**Description of the task**
Set down, please, without alteration, the lines of the entries below from the first through the one containing "let n : Nat := 2 ^ c.avgK.toNat".

**Extracted material**
/-- An entry's conversion: none during the start-up delay, and a wake mark on each slice's first one after it (R71). -/
def convert (w : Well) (e raw : Nat) : Sample × Well :=
  let i := e % 8
  let inDelay := match w.wakeAt with
    | some t => decide (entryAt w e < t + ns 1200)
    | none => false
  if inDelay then (⟨0, false, true, false⟩, w)
  else
    let first := w.wakeConv.getLsbD i
    (⟨corrected (sget {} w.slice i) raw, true, first, decide (raw = 0 ∨ raw = 16383)⟩,
      { w with wakeConv := setBit w.wakeConv i false })

/-- The counts of range selection after a result (R61): clipped in succession, below one-sixth of full scale in succession. -/
def rangeCounts (r : Result) (x : Window) : Window :=
  { x with clips := if r.tag = .clipped then x.clips + 1 else 0
           lows := if r.value.toNat * 6 < 262144 then x.lows + 1 else 0 }

/-- Running sums of `d` elements. -/
def boxSums (d : Nat) (l : List Nat) : List Nat := (List.range (l.length + 1 - d)).map fun i => ((l.drop i).take d).sum

/-- The sinc filter's sum over the latest samples: `k` running sums of `d` (R68). -/
def sincSum (d : Nat) : Nat → List Nat → Nat
  | 0, l => l.headD 0
  | k + 1, l => sincSum d k (boxSums d l)

/-- The least c with 2^c at or above n. -/
def ceilLog2 (n : Nat) : Nat := if n ≤ 1 then 0 else Nat.log2 (n - 1) + 1

/-- One sample of a channel in native mode: the window that ends with this frame gives its result (R62, R65). -/
def nativeSample (w : Well) (ch : Nat) (c : Chan) (tainted : Bool) (a : Sample) (x : Window) : Well × Window :=
  let n : Nat := 2 ^ c.avgK.toNat
  let x : Window := if w.frame % n = 0 then { freshWindow x with start := w.frameAt } else if x.n = 0 then { x with start := w.frameAt } else x
  let x : Window :=
    { x with sum := x.sum + a.value, n := x.n + 1, wakeTag := x.wakeTag || a.wake, settTag := x.settTag || tainted
             clipTag := x.clipTag || a.clipped }
  if (w.frame + 1) % n = 0 ∧ (x.n = n ∨ x.part) then
    let r : Result := { tag := tagOf x.wakeTag (x.settTag || x.part) x.clipTag, gain := c.gain,
                        value := BitVec.ofNat 18 (x.sum / n), chan := BitVec.ofNat 7 ch, fresh := w.frame, start := x.start }
    ({ w with result := sset {} w.result ch r }, rangeCounts r (freshWindow x))
  else (w, x)

/-- One sample of a channel in forerunner mode: a result every D frames (R68). -/
def filterSample (w : Well) (ch : Nat) (c : Chan) (tainted : Bool) (a : Sample) (x : Window) : Well × Window :=
  let k := c.filtK.toNat
  let d := c.filtDm1.toNat + 1
  let len := k * (d - 1) + 1
  let x : Window := { x with hist := ((a.value, a.wake, tainted, a.clipped) :: x.hist).take len, filtN := x.filtN + 1 }
  if x.filtN < d then (w, x)
  else
    let l := (x.hist.map (·.1)) ++ List.replicate (len - x.hist.length) 0
    let v := quot (sincSum d k l : Nat) ((2 ^ ceilLog2 (d ^ k) : Nat) : Int)
    let r : Result := { tag := tagOf (x.hist.any (·.2.1)) (x.hist.any (·.2.2.1) || decide (0 < x.filtTaint)) (x.hist.any (·.2.2.2)),
                        gain := c.gain, value := BitVec.ofNat 18 v.toNat, chan := BitVec.ofNat 7 ch, fresh := w.frame, start := w.frameAt }
    ({ w with result := sset {} w.result ch r }, rangeCounts r { x with filtN := 0, filtTaint := x.filtTaint - 1 })

/-- A tap entry of a frame (R65 to R68). One that falls due in the start-up delay, and makes no conversion, counts its taints down all the
same: R66 does not say whether it does (DESIGN CHOICE, log entry 136). -/
def tapEntry (w : Well) (e raw : Nat) : Well :=
  let v := schedOf w e
  if v.en then
    let ch := v.chan.toNat
    let c := chanOf w ch
    let x := sget {} w.win ch
    let tainted := decide (0 < x.taint ∨ 0 < sget 0 w.entTaint e)
    let (a, w) := convert w e raw
    let w := { w with entTaint := smod 0 w.entTaint e (· - 1) }
    let x := { x with taint := x.taint - 1 }
    let (w, x) := if c.filtK = 0 then nativeSample w ch c tainted a x else filterSample w ch c tainted a x
    { w with win := sset {} w.win ch x }
  else w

**Result of this exercise**
/-- An entry's conversion: none during the start-up delay, and a wake mark on each slice's first one after it (R71). -/
def convert (w : Well) (e raw : Nat) : Sample × Well :=
  let i := e % 8
  let inDelay := match w.wakeAt with
    | some t => decide (entryAt w e < t + ns 1200)
    | none => false
  if inDelay then (⟨0, false, true, false⟩, w)
  else
    let first := w.wakeConv.getLsbD i
    (⟨corrected (sget {} w.slice i) raw, true, first, decide (raw = 0 ∨ raw = 16383)⟩,
      { w with wakeConv := setBit w.wakeConv i false })

/-- The counts of range selection after a result (R61): clipped in succession, below one-sixth of full scale in succession. -/
def rangeCounts (r : Result) (x : Window) : Window :=
  { x with clips := if r.tag = .clipped then x.clips + 1 else 0
           lows := if r.value.toNat * 6 < 262144 then x.lows + 1 else 0 }

/-- Running sums of `d` elements. -/
def boxSums (d : Nat) (l : List Nat) : List Nat := (List.range (l.length + 1 - d)).map fun i => ((l.drop i).take d).sum

/-- The sinc filter's sum over the latest samples: `k` running sums of `d` (R68). -/
def sincSum (d : Nat) : Nat → List Nat → Nat
  | 0, l => l.headD 0
  | k + 1, l => sincSum d k (boxSums d l)

/-- The least c with 2^c at or above n. -/
def ceilLog2 (n : Nat) : Nat := if n ≤ 1 then 0 else Nat.log2 (n - 1) + 1

/-- One sample of a channel in native mode: the window that ends with this frame gives its result (R62, R65). -/
def nativeSample (w : Well) (ch : Nat) (c : Chan) (tainted : Bool) (a : Sample) (x : Window) : Well × Window :=
  let n : Nat := 2 ^ c.avgK.toNat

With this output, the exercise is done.